Kwaliteit van leven De uitkomsten van de EQ-6D zijn weergegeven in tabel 2. De EQ-5D-indexscore was gemiddeld 0,72 (SD: 0,21); ter vergelijking: de normwaarde van de Nederlandse bevolking is 0,88.15 De VAS-score bedroeg gemiddeld 75.

Figuur 3

Mobiliteit De gemiddelde score van de LEFS bedroeg 58 (spreiding: 24-80). Hierbij haalden 3 militairen de maximale score van 80; 1 militair met handletsel en 2 militairen met lumbale wervelfracturen.

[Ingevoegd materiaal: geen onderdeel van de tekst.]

/-! ### Threads that leave -/

/-- A batch without some threads; it ends when its active set is empty (R90). -/
def Batch.drop (slots : List Nat) (b : Batch) : Option Batch :=
  let l := minus b.slots slots
  if l.isEmpty then none else some { b with slots := l, done := minus b.done slots }
def Selector.drop (slots : List Nat) (x : Selector) : Selector := { x with batches := x.batches.filterMap (Batch.drop slots) }
/-- Take slots out of every batch of the core. -/
def unbatch (co : Core) (slots : List Nat) : Core := { co with sels := co.sels.map fun (k, x) => (k, x.drop slots) }
/-- An entry without some threads; an empty entry is free (R84). -/
def Entry.drop (slots : List Nat) (e : Entry) : Option Entry :=
  let l := minus e.slots slots
  if l.isEmpty then none else some { e with slots := l, groups := e.groups.map (minus · slots) }
/-- The lowest-numbered free entry, if any. -/
def freeEntry (co : Core) : Option Nat := (List.range Config.nEntries).find? fun k => (get? co.entries k).isNone
/-- When an entry frees, the head key of the cold list takes it (R88). -/
def thaw (co : Core) : Core :=
  match co.cold, freeEntry co with
  | e :: r, some k => { co with cold := r, coldAge := 0, entries := put co.entries k { e with age := 0 } }
  | _, _ => co
/-- Every freed entry takes a key of the cold list. -/
def thawAll : Nat → Core → Core
  | 0, co => co
  | n + 1, co => thawAll n (thaw co)
/-- Take slots out of every entry and of the cold list; the entries that free go to the keys of the cold list. -/
def unentry (co : Core) (slots : List Nat) : Core :=
  let co := { co with entries := co.entries.filterMap (fun (k, e) => (e.drop slots).map (k, ·)), cold := co.cold.filterMap (Entry.drop slots) }
  thawAll co.cold.length co
def Walk.drop (slots : List Nat) (w : Walk) : Option Walk :=
  let l := minus w.slots slots
  if l.isEmpty then none else some { w with slots := l }
def unwalk (co : Core) (slots : List Nat) : Core := { co with walks := co.walks.filterMap (Walk.drop slots) }
/-- A split record without some threads; one that waits for none is freed (R72). -/
def Split.drop (slots : List Nat) (r : Split) : Option Split :=
  let l := minus r.slots slots
  if l.isEmpty then none else some { r with slots := l }
def unsplit (co : Core) (slots : List Nat) : Core :=
  { co with splits := co.splits.filterMap fun (k, r) => (r.drop slots).map (k, ·) }
def Region.drop (slots : List Nat) (r : Region) : Region :=
  { r with
    run := minus r.run slots
    rest := r.rest.filterMap fun p => let x := minus p.slots slots; if x.isEmpty then none else some { p with slots := x }
    arrived := minus r.arrived slots }
def Body.drop (slots : List Nat) (b : Body) : Option Body :=
  let l := minus b.slots slots
  if l.isEmpty then none else some { b with slots := l, regions := b.regions.map (Region.drop slots) }
/-- A split of a body passes on when no thread of the part in service is left: the next part starts, or all that finished the node
leave it together (R75). The walks that begin so; `sel` is the selector that a slot's thread last left (R317). -/
def Body.next (sel : Nat → Nat) : Nat → Body → List Walk → Body × List Walk
  | 0, b, ws => (b, ws)
  | n + 1, b, ws =>
    match b.regions with
    | [] => (b, ws)
    | r :: rs =>
      if r.run.isEmpty then
        match r.rest with
        | p :: ps =>
          ({ b with regions := { r with run := p.slots, rest := ps } :: rs }, ws ++ [{ slots := p.slots, act := p.act, ord := p.ord, sel := sel (p.slots.headD 0) }])
        | [] =>
          let ws := if r.arrived.isEmpty then ws else ws ++ [{ slots := r.arrived, act := .leave r.fn r.node, sel := sel (r.arrived.headD 0) }]
          Body.next sel n { b with regions := rs } ws
      else (b, ws)
/-- Let every body of a crew pass on. -/
def nextRegions (co : Core) (crew : Nat) : Core :=
  match get? co.crews crew with
  | none => co
  | some k =>
    let (bs, ws) := k.bodies.foldl (fun (bs, ws) b => let (b', ws') := Body.next (rget 0 co.lastSel) (b.regions.length + 1) b ws; (bs ++ [b'], ws')) (([] : List Body), ([] : List Walk))
    { updCrew co crew (fun k => { k with bodies := bs }) with walks := co.walks ++ ws }
/-- Threads leave the body sets they stand in (R75), each those that `p` picks for it. -/
def unbodyIf (co : Core) (p : Body → Nat → Bool) (slots : List Nat) : Core :=
  let co := { co with crews := co.crews.map fun (k, w) => (k, { w with bodies := w.bodies.filterMap fun b => b.drop (slots.filter (p b)) }) }
  (keys co.crews).foldl nextRegions co
def unbody (co : Core) (slots : List Nat) : Core := unbodyIf co (fun _ _ => true) slots
/-- An ended thread is struck from all four masks (R73). -/
def unmask (co : Core) (slots : List Nat) : Core :=
  { co with crews := co.crews.map fun (k, w) => (k, { w with masks := w.masks.map fun (i, m) => (i, minus m slots) }) }
def TrapGroup.drop (slots : List Nat) (g : TrapGroup) : Option TrapGroup :=
  let l := g.items.filter fun (i, _) => !slots.contains i
  if l.isEmpty then none else some { g with items := l }
/-- Threads leave the pending and running handler groups; a running group that none is left in ends at TRAP_DELIVERY. -/
def untrap (co : Core) (slots : List Nat) : Core :=
  { co with stop := { co.stop with pending := co.stop.pending.filterMap (TrapGroup.drop slots), running := co.stop.running.map fun g => { g with items := g.items.filter fun (i, _) => !slots.contains i } } }
/-- Threads end: their slots are free and they are struck from k0-k3 (R73, R79). -/
def endThreads (co : Core) (slots : List Nat) : Core :=
  let co := unmask (unbody (unsplit (unwalk (unentry (unbatch co slots) slots) slots) slots) slots) slots
  let pend := co.pend.map fun p => { p with lanes := p.lanes.map fun l => if slots.contains l.slot then { l with dst := [], srcs := [] } else l }
  { co with threads := slots.foldl del co.threads, pend := pend }
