-- ==== Sys2Proof/Machine/Operands.lean ====
section
/-! DEFINITION. Every operand form of a word, the order of its checks (R50), and the issue of one word to a batch (R90). -/
namespace Sys2Proof.Machine

/-- Why a lane does not complete a word: it traps (`early`: under checks 1-5 of R50); the word cannot issue yet, for an operand, for
a range of the scoreboard (R228) or for a sector to fill (R217); or the lane waits at the step (R95), perhaps for a page. -/
inductive Bar where
  | trap (code : Nat) (srcs : List Nat) (addr arg : Nat) (early : Bool)
  | stall
  | board
  | fill (core wg slot sector : Nat)
  | hold (w : Wait) (r : Reason) (keep : Resume) (fault : Option (Nat × Bool))
deriving DecidableEq, Repr
abbrev L (α : Type) := Except Bar α

def trapE {α : Type} (code : Nat) : L α := .error (.trap code [] 0 0 true)
def trapL {α : Type} (code : Nat) (srcs : List Nat) : L α := .error (.trap code srcs 0 0 false)
def trapA {α : Type} (code : Nat) (srcs : List Nat) (addr : Nat) : L α := .error (.trap code srcs addr 0 false)

/-! Trap codes (R315). -/
def cIllegal : Nat := 0x01
def cUndeclared : Nat := 0x02
def cCrewctx : Nat := 0x03
def cBounds : Nat := 0x04
def cDivzero : Nat := 0x05
def cNegvar : Nat := 0x06
def cChoose : Nat := 0x07
def cTable : Nat := 0x08
def cStack : Nat := 0x09
def cAlign : Nat := 0x0A
def cAccess : Nat := 0x0B
def cScope : Nat := 0x0C
def cOrphan : Nat := 0x0D
def cEngine : Nat := 0x0E
def cRelease : Nat := 0x0F
def cBreak : Nat := 0x10
def cTrapi : Nat := 0x11
def cWatch : Nat := 0x12
def cStep : Nat := 0x13
def cMemerr : Nat := 0x14
/-- The code of an access of the core itself that fails for good: MEMERR where the peer has no route (R400), else ACCESS (R71, R227, R416). -/
def lostCode (s : State) (ctx va : Nat) : Nat := if translateVA s ctx va false = .gone then cMemerr else cAccess

/-- The issue in progress as the lanes see it: the state before the word, the batch, its workgroup and role. -/
structure Env where
  s : State
  c : Nat
  co : Core
  sel : Nat
  b : Batch
  word : Word64
  base : Nat
  w : WG
  r : RoleHdr
  crewB : Bool
deriving Repr

/-- Whether the stop of the core bars a word outside trap context (R316): the words of the tick in which another selector's word trapped
still issue, until a handler starts. -/
def barred (s : State) (co : Core) : Bool :=
  stopped co && (co.stop.running.isSome || co.stop.resumeAt.isSome || decide (co.stop.grace ≠ some (now s)))
/-- The batch that issues, when there is one and its core may issue it (R316): while the core is stopped, only the running handler
group's. -/
def envOf (s : State) : Option Env :=
  match s.cur with
  | none => none
  | some u =>
    let co := coreOf s u.core
    match (selOf co u.sel).batches.find? fun b => decide (b.id = u.batch) with
    | none => none
    | some b =>
      match b.slots with
      | [] => none
      | i :: _ =>
        match get? co.threads i with
        | none => none
        | some t =>
          match crewOf co t with
          | none => none
          | some k =>
            match get? co.wgs k.wg with
            | none => none
            | some w =>
              if barred s co && t.trap.isNone then none
              else some { s := s, c := u.core, co := co, sel := u.sel, b := b, word := u.word, base := k.wg, w := w,
                          r := roleOf w b.role, crewB := t.trap.isNone && isCrewBatch co b.slots }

Statistische analyse De meervoudige stapsgewijze regressieanalyse toonde aan dat 61% van de variantie in HRQoL verklaard kon worden door de mobiliteit (zoals vastgesteld door de LEFS) en werk (kiezen van beroep, werk zoeken, werk behouden), een subcategorie van de LIFE-H 3.0. Mobiliteit verklaart hierbij 51% van de variantie en werk 10%.

Beschouwing

Uit dit onderzoek blijkt dat letsel door krijgshandelingen en de gevolgen hiervan een lange nasleep en grote impact hebben op het dagelijks leven van de militaire oorlogsslachtoffers uit Afghanistan. De gemiddelde EQ-5D indexscore (0,72) en de VAS-score (75) van deze oorlogsslachtoffers zijn vergelijkbaar met de uitkomsten van een studie bij multitraumapatiënten. Die hadden 1 jaar na het ongeval een EQ-5D indexscore van 0,73 en VAS-score van 70.16 Ander onderzoek bij multitraumapatiënten 15 maanden na het trauma laat zien dat de meeste problemen worden ervaren op het gebied van werk en mobiliteit.17

Concluderend lijkt onze groep militaire oorlogsslachtoffers vergelijkbaar met multitraumapatiënten. Op basis van de CERQ kan worden gesteld dat de getroffen militairen een positieve invulling geven aan de verwerking van hun ernstige letsels en de ervaren beperkingen als gevolg ervan.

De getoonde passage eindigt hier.